For the foregoing considerations, the judgment appealed from is hereby reversed and the defendant-
appellant acquitted, with costs de oficio, without prejudice to his prosecution for having contracted
the second bigamous marriage. So ordered.

Paras, C. J., Bengzon, Bautista Angelo, Reyes, J. B. L., Endencia, and Felix, JJ., concur.

Separate Opinions

REYES, A.J., dissenting:

I dissent.

Dissenting in the case of People vs. Mendoza, replied on by the majority, I there said:
Article 349 of the Revised Penal Code punishes with prision mayor "any person who shall
contract a second or subsequent marriage before the former marriage has been legally
dissolved."

Though the logician may say that there were the former marriage was void there would be
nothing to dissolve, still it is not for the spouses to judge whether that marriage was void or
not. That judgment is reserved to the courts. As Viada says, 'La satidad e importancia del
matrimonio no permite que los casados juzguen por si mosmos de su nulidad; esta ha de
someterse [precisamente al juicio del Tribunalcompetente, y cuando este declare la nulidad
del matrimonio, y solo entonces, se tendra por nulo; mientras no exista esta declaracion, la
presuncion esta siempre a favor de la validez del matrimonio, yde consiguiente, el que
contrae otro segundo antes de dicha declaracio de nulidad, no puede menos de incurrir la
pena de este articulo. (3 Viada, Codigo Penal, p. 275.)

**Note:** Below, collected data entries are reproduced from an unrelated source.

/-! ### What every command ends with -/

theorem Firm.startLines (h : Firm M {} s) : Firm M {} s.startLines :=
  List.foldlRecOn (motive := Firm M {}) _ _ h fun _ hu l _ => ⟨hu.startTest l, fun m => (hu.kept m).startTest l⟩

theorem Firm.walks (h : Firm M {} s) (n : Nat) : Firm M {} (State.walks n s) := by
  induction n generalizing s with
  | zero => exact h
  | succ n ih =>
    have walked : Firm M {} { s with told := false }.walk :=
      h.still (Still.walk (Still.refl s).frame) fun m => ((h.kept m).frame (t := { s with told := false })).walk
    unfold State.walks
    dsimp only
    split
    · exact ih walked.startLines
    · exact walked.startLines

theorem Firm.settle (h : Firm M {} s) : Firm M {} s.settle := by
  unfold State.settle
  split
  · exact h.walks 5
  · exact h

theorem Firm.finish (h : Firm M {} s) : Firm M {} s.finish :=
  h.settle.still (Still.refl _).endHanding.transmit fun m => (h.kept m).finish

/-! ### Demand (R37, R38) -/

theorem Firm.offerDemand {removed : List PageIx} (h : Firm M (x.take p removed) s) (hand : x.hand p = none)
    (added : List PageIx) : Sound M (s.offerDemand removed added) :=
  ⟨h.store.offerDemand _ _, fun m => (h.holds m).offerDemand h.store (h.kept m) hand added⟩

theorem Firm.releasePage (h : Firm M x s) (demand : (s.page k).demand = 0) : Sound M (s.releasePage k) :=
  ⟨h.store.releasePage k, fun m => (h.holds m).releasePage h.store ((h.kept m).unflown demand)⟩

/-! ### Supersession (R77 to R89) -/

/-- No record of an exposure in flight is DELIVERED, and so none is remade by a supersession. -/
theorem Still.foldl_supersedeOne {ps : List Slot} (h : Still (s.Spare M) s t) (kept : M → Kept x t)
    (hand : ∀ q, x.hand q = none) (k : PageIx) (w : Nat) :
    Still (s.Spare M) s (ps.foldl (State.supersedeOne k w) t) := by
  induction ps generalizing x t with
  | nil => exact h
  | cons p ps ih =>
    refine ih (x := x.clear p) (h.supersedeOne k w fun delivered m => h.grounded ?_)
      (fun m => (kept m).supersedeOne (hand p) k w) hand
    exact (kept m).grounded fun _ exposing => nomatch delivered.symm.trans exposing

theorem Firm.supersede (h : Firm M x s) (hand : ∀ q, x.hand q = none) (k : PageIx) (w : Nat) :
    Sound M (s.supersede k w) :=
  h.toSound.still (((Still.refl s).foldl_supersedeOne h.kept hand k w).routeTurned _)

/-! ### Page entries (R21 to R36) -/

theorem Sound.breakPage (h : Sound M s) (receiving : M → (s.page k).state = .receiving) (cause : Cause) :
    Sound M (s.breakPage k cause) := by
  unfold State.breakPage
  dsimp only
  split
  · rename_i d raster
    have given : Sound M ((s.setPage k { s.page k with state := .broken, cause := some cause, raster := none }).onStore
        fun st => st.freeDesc d) :=
      ⟨h.store.giveUpFree raster rfl, fun m => (h.holds m).giveUpFree h.store raster
        ((h.holds m).unheld_of_receiving (receiving m) raster) rfl PageState.noConfusion PageState.noConfusion⟩
    exact given.still ((Still.refl _).report _)
  · have given : Sound M (s.setPage k { s.page k with state := .broken, cause := some cause, raster := none }) :=
      ⟨h.store.setPage fun _ hd => (by cases hd), fun m => (h.holds m).setPage
        (.of_none _ rfl PageState.noConfusion PageState.noConfusion)⟩
    exact given.still ((Still.refl _).report _)
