-- ==== Sys2Proof/WellFormed.lean ====
section
/-! DEFINITION. What is well formed: a configuration (00_scope.md R5, R6) and an operation (30_encoding.md R45). -/

namespace Sys2Proof

/-- ARB is `free` or a TOTAL order of the three sources (R5). -/
def Arb.wf : Arb → Bool
  | .free => true
  | .order p q r => p != q && p != r && q != r

/-- The constraints of R5, one conjunct each. A configuration that breaks one is ill-formed and is refused (R6). -/
def Config.wf (c : Config) : Bool :=
  decide (1 ≤ c.tps) &&
  decide (1 ≤ c.period) &&
  decide (1 ≤ c.top) &&
  decide (c.guard < c.top) &&
  decide (1 ≤ c.m) &&
  decide (c.m ≤ 2 ^ c.magW - 1) &&
  decide (1 ≤ c.magW) &&
  decide (3 ≤ c.pressW) &&
  c.arb.wf

/-- An operation is well formed for a width of PRESS when `dNop` carries a selector of that width that is not 1, 2 or 3 (R45). -/
def Instr.wf (pressW : Nat) : Instr → Bool
  | .dNop sel => sel != 1 && sel != 2 && sel != 3 && decide (sel < 2 ^ pressW)
  | .idle => true
  | .tick => true
  | .edgeA => true
  | .edgeB => true
  | .tb => true
  | .ind => true
  | .auto => true
  | .deb => true
  | .dStop => true
  | .dReset => true
  | .dSpin => true
  | .dispatch => true
  | .reset => true
  | .start => true
  | .notifyT => true
  | .notifyA => true
  | .notifyB => true

end Sys2Proof
end

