-- ==== Sys2Proof/Tests/Slice0.lean ====
section
/-! SUPPORT. The model's own tests: ill-formed terms, words written out from the tables, vectors of 95_test_vectors.md (named in each
comment), and for each statement with hypotheses a state that meets them. -/

namespace Sys2Proof.Tests

open Sys2Proof Sys2Proof.Machine

/-- The tuple `(TICKCNT, ELAPSED, PRESS, COOL, DRV, LIT) [0 0 0 | 1]` of the vectors, with 0 and 1 for the bits. -/
def st (c : Config) (t e p k d l : Nat) : State :=
  { State.launch c with tickcnt := t, elapsed := e, press := p, cool := k, drv := d == 1, lit := l == 1 }

/-- The same in CFG_REF. -/
def ref (t e p k d l : Nat) : State := st Config.reference t e p k d l

/-- The latches and IE, as `[PEND_T PEND_A PEND_B | IE]`. -/
def col (s : State) (t a b i : Nat) : State :=
  { s with pendT := t == 1, pendA := a == 1, pendB := b == 1, ie := i == 1 }

/-- The same state at a turn of the dispatcher. -/
def go (s : State) : State := { s with agenda := [.dispatcher] }

/-- CFG_REF with the reference arbiter B > A > T (60 R109). -/
def refBAT : Config := { Config.reference with arb := .order .b .a .t }

/-- V-R7's configuration: GUARD = TOP. -/
def badGuard : Config := { Config.reference with top := 10 }

/-! ## Well-formedness: an ill-formed term for each check -/

theorem test_wf_configs : Config.reference.wf = true ∧ Config.small.wf = true ∧ refBAT.wf = true := by decide

theorem test_ill_formed_configs :
    [{ Config.reference with tps := 0 }, { Config.reference with period := 0 },
     { Config.reference with top := 0, guard := 0 }, badGuard, { Config.reference with m := 0 },
     { Config.reference with m := 2 }, { Config.reference with m := 0, magW := 0 },
     { Config.reference with pressW := 2 }, { Config.reference with arb := .order .b .b .t },
     { Config.reference with arb := .order .b .a .b }, { Config.reference with arb := .order .b .a .a }].map Config.wf
      = List.replicate 11 false := by decide

theorem test_ill_formed_instrs :
    [Instr.dNop 1, .dNop 2, .dNop 3, .dNop 256].map (Instr.wf 8) = [false, false, false, false] := by decide

theorem test_well_formed_instrs :
    [Instr.dNop 0, .dNop 4, .dNop 255, .tick, .dStop].map (Instr.wf 8) = [true, true, true, true, true] := by decide

/-! ## Words written out from 30_encoding.md R43 to R45 -/

theorem test_decode_op :
    [0b00#2, 0b01#2, 0b10#2, 0b11#2].map decodeOp = [.idle, .tick, .edgeA, .edgeB] := by decide

theorem test_decode_ph :
    [0b00#2, 0b01#2, 0b10#2, 0b11#2].map (fun c => (decodePhase c).instr) = [.tb, .ind, .auto, .deb] := by decide

theorem test_decode_ds :
    [0b00000001, 0b00000010, 0b00000011].map (fun n => (decode 8 { format := .ds, bits := n }).toOption)
      = [some .dStop, some .dReset, some .dSpin] := by decide

/-- One word of each of the seven D_NOP rows. -/
theorem test_decode_ds_nop :
    [0b00000110, 0b00001101, 0b00010000, 0b00111111, 0b01000001, 0b10000011, 0b00000000].map
      (fun n => (decode 8 { format := .ds, bits := n }).toOption)
      = [some (.dNop 6), some (.dNop 13), some (.dNop 16), some (.dNop 63), some (.dNop 65), some (.dNop 131),
         some (.dNop 0)] := by decide

theorem test_no_code :
    [Instr.dispatch, .reset, .start, .notifyT, .notifyA, .notifyB].map encode = List.replicate 6 none := by decide

/-- No two rows of one format share a word. -/
theorem test_rows_disjoint :
    opcodeRows.Pairwise (fun r q => r.format = q.format → (r.pattern ^^^ q.pattern) &&& (r.mask &&& q.mask) ≠ 0) := by decide

/-- The encodings of programs P1 and P3 (95, part 3). -/
theorem test_trace_codes :
    encodeTrace [.t, .t, .t, .t, .t, .t, .b, .t] = 0x555D ∧
    encodeTrace [.t, .t, .a, .t, .t, .a, .t, .t, .t, .t, .t, .t] = 0x596555 := by decide

/-- R53: the source's "edges at ticks 0, 5, 45", one after the other, is `A T^5 A T^40 A`. -/
theorem test_edges_at_ticks :
    edgeAt .a 45 (edgeAt .a 5 (edgeAt .a 0 [])) = .a :: ticks 5 ++ .a :: ticks 40 ++ [.a] := by decide

/-- S2: PRESS(3) in CFG_SMALL is `A T T A T T A`. -/
theorem test_presses : presses Config.small 3 = [.a, .t, .t, .a, .t, .t, .a] := by decide

/-! ## Vectors -/

/-- V-I1. -/
theorem test_idle : nextOf (exec .idle (ref 3 1 2 9 1 1)) = some (ref 3 1 2 9 1 1) := by decide

/-- V-AU4: trigger, then D_STOP, in one TICK. -/
theorem test_tick_stop_wins : nextOf (exec .tick (ref 49 19 1 0 0 0)) = some (ref 0 0 0 0 0 0) := by decide

/-- V-IND5: lit with ELAPSED = 0 after a D_RESET. -/
theorem test_tick_reset_lags : nextOf (exec .tick (ref 49 0 2 0 0 0)) = some (ref 0 0 0 0 0 1) := by decide

/-- V-A3 and V-A8. -/
theorem test_edge_a_accepted :
    nextOf (exec .edgeA (ref 7 5 1 39 0 0)) = some (ref 7 5 2 50 0 0) ∧
    nextOf (exec .edgeA (ref 7 5 255 0 0 0)) = some (ref 7 5 255 50 0 0) := by decide

/-- V-A4. -/
theorem test_edge_a_rejected : nextOf (exec .edgeA (ref 7 5 1 40 0 0)) = some (ref 7 5 1 40 0 0) := by decide

/-- V-B1. -/
theorem test_edge_b : nextOf (exec .edgeB (ref 12 0 3 27 1 0)) = some (ref 12 0 3 27 0 0) := by decide

/-- R62's worked example: `49, 7` gives `0, 8`, no signal. -/
theorem test_tb_second : nextOf (exec .tb (ref 49 7 0 0 0 0)) = some (ref 0 8 0 0 0 0) := by decide

/-- R62's worked example: `49, 19` gives `0, 0` with `cycle_complete = 1`. -/
theorem test_tb_cycle :
    nextOf (exec .tb (ref 49 19 0 0 0 0)) = some { ref 0 0 0 0 0 0 with cycleComplete := true } := by decide

/-- S1. -/
theorem test_ind :
    [0, 1, 2, 3, 4, 5, 10, 19].map (fun e => (nextOf (exec .ind (ref 0 e 0 0 0 0))).map (·.lit))
      = [some false, some true, some false, some true, some false, some false, some false, some false] := by decide

/-- R75: from Idle on cycle complete. -/
theorem test_auto_triggers :
    (nextOf (exec .auto { ref 0 0 0 0 0 0 with cycleComplete := true })).map (·.drv) = some true := by decide

/-- R75 corner case (b). -/
theorem test_auto_waits : nextOf (exec .auto (ref 0 0 0 0 0 0)) = some (ref 0 0 0 0 0 0) := by decide

/-- V-D2's DEB: the window drains and nothing is dispatched. -/
theorem test_deb_drains : nextOf (exec .deb (ref 8 5 1 1 1 0)) = some (ref 8 5 1 0 1 0) := by decide

/-- V-D5's DEB: D_STOP is dispatched. -/
theorem test_deb_fires :
    nextOf (exec .deb (ref 8 5 1 0 1 0)) = some { ref 8 5 0 0 0 0 with fire := true } := by decide

/-- R86's worked example. -/
theorem test_dispatch_spin : nextOf (exec .dispatch (ref 0 0 3 0 0 0)) = some (ref 0 0 0 0 1 0) := by decide

/-- S3's ceiling row. -/
theorem test_dispatch_nop : nextOf (exec .dispatch (ref 7 5 255 0 1 0)) = some (ref 7 5 0 0 1 0) := by decide

/-- R88 to R91: each action alone; none of them clears PRESS. -/
theorem test_actions :
    nextOf (exec .dStop (ref 7 5 1 0 1 0)) = some (ref 7 5 1 0 0 0) ∧
    nextOf (exec .dReset (ref 7 5 2 0 1 1)) = some (ref 7 0 2 0 1 1) ∧
    nextOf (exec .dSpin (ref 7 5 3 0 0 0)) = some (ref 7 5 3 0 1 0) ∧
    nextOf (exec (.dNop 4) (ref 7 5 4 0 1 0)) = some (ref 7 5 4 0 1 0) := by decide

/-- V-R1. -/
theorem test_reset :
    nextOf (exec .reset (col (ref 33 7 2 18 1 0) 1 0 1 1)) = some (col (ref 0 0 0 0 0 0) 0 0 0 0) := by decide

/-- V-R2 and V-R5. -/
theorem test_start :
    nextOf (exec .start (col (ref 0 0 0 0 0 0) 0 0 0 0)) = some (ref 0 0 0 0 0 0) ∧
    nextOf (exec .start (ref 5 0 1 45 0 0)) = some (ref 5 0 1 45 0 0) := by decide

/-- V-R3's events, with B's beside them: latched while held. -/
theorem test_notify :
    nextOf (exec .notifyA (col (ref 0 0 0 0 0 0) 0 0 0 0)) = some (col (ref 0 0 0 0 0 0) 0 1 0 0) ∧
    nextOf (exec .notifyT (col (ref 0 0 0 0 0 0) 0 1 0 0)) = some (col (ref 0 0 0 0 0 0) 1 1 0 0) ∧
    nextOf (exec .notifyB (col (ref 0 0 0 0 0 0) 0 1 0 0)) = some (col (ref 0 0 0 0 0 0) 0 1 1 0) := by decide

/-- V-C1: serve(T). -/
theorem test_step_serves_tick :
    nextOf (step (go (col (ref 0 0 0 0 0 0) 1 0 0 1))) = some (ref 1 0 0 0 0 0) := by decide

/-- V-C9's first step: the reference arbiter serves B. -/
theorem test_step_reference_arbiter :
    nextOf (step (go (col (st refBAT 0 0 0 0 0 0) 1 1 1 1))) = some (col (st refBAT 0 0 0 0 0 0) 1 1 0 1) := by decide

/-- V-C10 and V-R3's last words: idle changes nothing, and neither does the hold. -/
theorem test_step_idle_and_held :
    nextOf (step (go (ref 0 0 0 0 0 0))) = some (ref 0 0 0 0 0 0) ∧
    nextOf (step (go (col (ref 0 0 0 0 0 0) 1 1 0 0))) = some (col (ref 0 0 0 0 0 0) 1 1 0 0) := by decide

/-- V-C2: two notifications, one latch. -/
theorem test_step_pin :
    nextOf (step { col (ref 0 0 0 0 0 0) 1 0 0 1 with agenda := [.pin .evT] })
      = some (col (ref 0 0 0 0 0 0) 1 0 0 1) := by decide

/-- V-R7: refused. -/
theorem test_step_refuses_ill_formed : step (st badGuard 0 0 0 0 0 0) = .refused .illFormedConfig := rfl

/-- R46, R47: the ports of `(0, 1, 0, 0, 1, 1)`. -/
theorem test_ports : indOut (ref 0 1 0 0 1 1) = 1#1 ∧ (actOut (ref 0 1 0 0 1 1)).toNat = Config.reference.m := by decide

/-- The host's placement: after it the next step runs the word's operation. -/
theorem test_placed_word_runs :
    decodeTableWord 8 1 = some .tick ∧ decodeTableWord 8 200 = some (.dNop 200) ∧
    nextOf (step (State.reset.withFetchWord 8 0)) = some (ref 0 0 0 0 0 0) ∧
    nextOf (step (State.reset.withFetchWord 8 1)) = some (ref 1 0 0 0 0 0) ∧
    nextOf (step (State.reset.withFetchWord 8 2)) = some (ref 0 0 1 50 0 0) ∧
    nextOf (step (State.reset.withFetchWord 8 3)) = some (ref 0 0 0 0 0 0) ∧
    nextOf (step (State.reset.withFetchWord 8 200)) = some (ref 1 0 0 0 0 0) := by decide

/-! ## Witnesses: for each statement with hypotheses, concrete terms that meet them all, one conjunct for each clause at the boundary of
its range -/

theorem wit_IdleChangesNothing : (ref 49 19 255 50 1 1).cfg.wf = true := by decide

theorem wit_TickRegisterValues :
    (ref 49 18 2 0 1 0).cfg.wf = true ∧
    (19 = if (ref 49 18 2 0 1 0).tickcnt + 1 = (ref 49 18 2 0 1 0).cfg.tps then
        (if (ref 49 18 2 0 1 0).elapsed + 1 = (ref 49 18 2 0 1 0).cfg.period then 0 else (ref 49 18 2 0 1 0).elapsed + 1)
      else (ref 49 18 2 0 1 0).elapsed) := by decide

theorem wit_TickIsItsFourPhasesInOrder : (ref 49 19 1 0 0 0).cfg.wf = true ∧ (ref 49 19 1 0 0 0).AtRest := by decide

/-- COOL = THRESH - 1 and COOL = THRESH. -/
theorem wit_EdgeAAcceptsBelowThreshold :
    (ref 7 5 1 39 0 0).cfg.wf = true ∧ (ref 7 5 1 39 0 0).AtRest ∧
    (ref 7 5 1 39 0 0).cool < (ref 7 5 1 39 0 0).cfg.top - (ref 7 5 1 39 0 0).cfg.guard ∧
    (ref 7 5 1 40 0 0).AtRest ∧
    (ref 7 5 1 40 0 0).cfg.top - (ref 7 5 1 40 0 0).cfg.guard ≤ (ref 7 5 1 40 0 0).cool := by decide

theorem wit_EdgeBForcesIdle : (ref 12 0 3 27 1 0).cfg.wf = true ∧ (ref 12 0 3 27 1 0).AtRest := by decide

theorem wit_OperationsLeaveNoSignal :
    Letter.t ≠ .i ∧ { ref 49 19 0 0 0 0 with fire := true }.cfg.wf = true ∧
    { ref 49 19 0 0 0 0 with fire := true }.seq = none := by decide

/-- The largest counters in range, where both wrap. -/
theorem wit_TbIsModularCounterPair :
    (ref 49 19 0 0 0 0).cfg.wf = true ∧ (ref 49 19 0 0 0 0).tickcnt < (ref 49 19 0 0 0 0).cfg.tps ∧
    (ref 49 19 0 0 0 0).elapsed < (ref 49 19 0 0 0 0).cfg.period := by decide

theorem wit_IndDrivesBlink : (ref 0 3 0 0 0 0).cfg.wf = true := by decide

theorem wit_AutoTriggersOnlyFromIdle :
    { ref 0 0 0 0 0 0 with cycleComplete := true }.cfg.wf = true ∧
    { ref 0 0 0 0 0 0 with cycleComplete := true }.drv = false ∧
    { ref 0 0 0 0 1 0 with cycleComplete := true }.drv = true ∧ (ref 0 0 0 0 1 0).cycleComplete = false := by decide

/-- COOL = 1; COOL = 0 with PRESS = 1; COOL = 0 with PRESS = 0. -/
theorem wit_DebCountsDownOrDispatches :
    (ref 7 5 1 1 0 0).cfg.wf = true ∧ 0 < (ref 7 5 1 1 0 0).cool ∧
    (ref 7 5 1 0 0 0).cool = 0 ∧ 0 < (ref 7 5 1 0 0 0).press ∧ (ref 7 5 0 0 0 0).press = 0 := by decide

theorem wit_DispatchRunsSelectedActionAndClears :
    (ref 7 5 1 0 1 0).cfg.wf = true ∧ (ref 7 5 1 0 1 0).press = 1 ∧ (ref 7 5 2 0 1 0).press = 2 ∧
    (ref 7 5 3 0 0 0).press = 3 ∧ (ref 7 5 4 0 1 0).press ≠ 1 ∧ (ref 7 5 4 0 1 0).press ≠ 2 ∧
    (ref 7 5 4 0 1 0).press ≠ 3 := by decide

theorem wit_DStopIdlesActuator :
    3 ≤ 3 ∧ (ref 49 19 1 0 0 0).cfg.wf = true ∧ (ref 49 19 1 0 0 0).cool = 0 ∧ (ref 49 19 1 0 0 0).press = 1 := by decide

theorem wit_DResetClearsElapsedOnly : 3 ≤ 8 ∧ (ref 45 1 2 0 0 1).cfg.wf = true := by decide

theorem wit_DSpinDrivesActuator :
    3 ≤ 8 ∧ (ref 10 5 3 0 0 0).cfg.wf = true ∧ (ref 10 5 3 0 1 0).drv = true := by decide

/-- The selectors 0, 4 and 255. -/
theorem wit_DNopOnlyLetsPressClear :
    (ref 10 5 4 0 1 0).cfg.wf = true ∧
    ∀ sel ∈ [0, 4, 255], sel ≠ 1 ∧ sel ≠ 2 ∧ sel ≠ 3 ∧ sel < 2 ^ (ref 10 5 4 0 1 0).cfg.pressW := by decide

theorem wit_ResetClearsEveryRegister : (col (ref 33 7 2 18 1 0) 1 0 1 1).cfg.wf = true := by decide

theorem wit_ResetKeepsTheOutsideWorld :
    { col (ref 33 7 2 18 1 0) 1 0 1 1 with agenda := [.pin .start] }.cfg.wf = true := by decide

theorem wit_StartOpensTheGate :
    (col (ref 0 0 0 0 0 0) 0 0 0 0).cfg.wf = true ∧ (ref 5 0 1 45 0 0).ie = true := by decide

theorem wit_NotifySetsItsLatchOnly :
    (col (ref 0 0 0 0 0 0) 1 1 1 0).cfg.wf = true ∧ (col (ref 0 0 0 0 0 0) 1 1 1 0).pendT = true ∧
    (col (ref 0 0 0 0 0 0) 1 1 1 0).pendA = true ∧ (col (ref 0 0 0 0 0 0) 1 1 1 0).pendB = true := by decide

/-- A grant, and no grant. -/
theorem wit_StepRunsTheDecodedOperation :
    (go (col (ref 0 0 0 0 0 0) 0 1 0 1)).cfg.wf = true ∧ (go (col (ref 0 0 0 0 0 0) 0 1 0 1)).dispatcherMoves = true ∧
    (go (col (ref 0 0 0 0 0 0) 0 1 0 1)).ie = true ∧ grant (go (col (ref 0 0 0 0 0 0) 0 1 0 1)) = some .a ∧
    (go (ref 0 0 0 0 0 0)).dispatcherMoves = true ∧ grant (go (ref 0 0 0 0 0 0)) = none := by decide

"This is a sound opinion," says Mr. Justice Tuason in the case of People vs. Jose Cotas,
(CA), 40 Off. Gaz. 3145, "and is in line with the well-known rule established in cases of
adultery, that "until by competent authority in a final judgment the marriage contract is set
aside, the offense to the vows taken and the attack on the family exists."

I may add that the construction placed by the majority upon the law penalizing bigamy would
frustrate the legislative intent rather than give effect thereto.

Padilla and Montemayor, JJ., concur.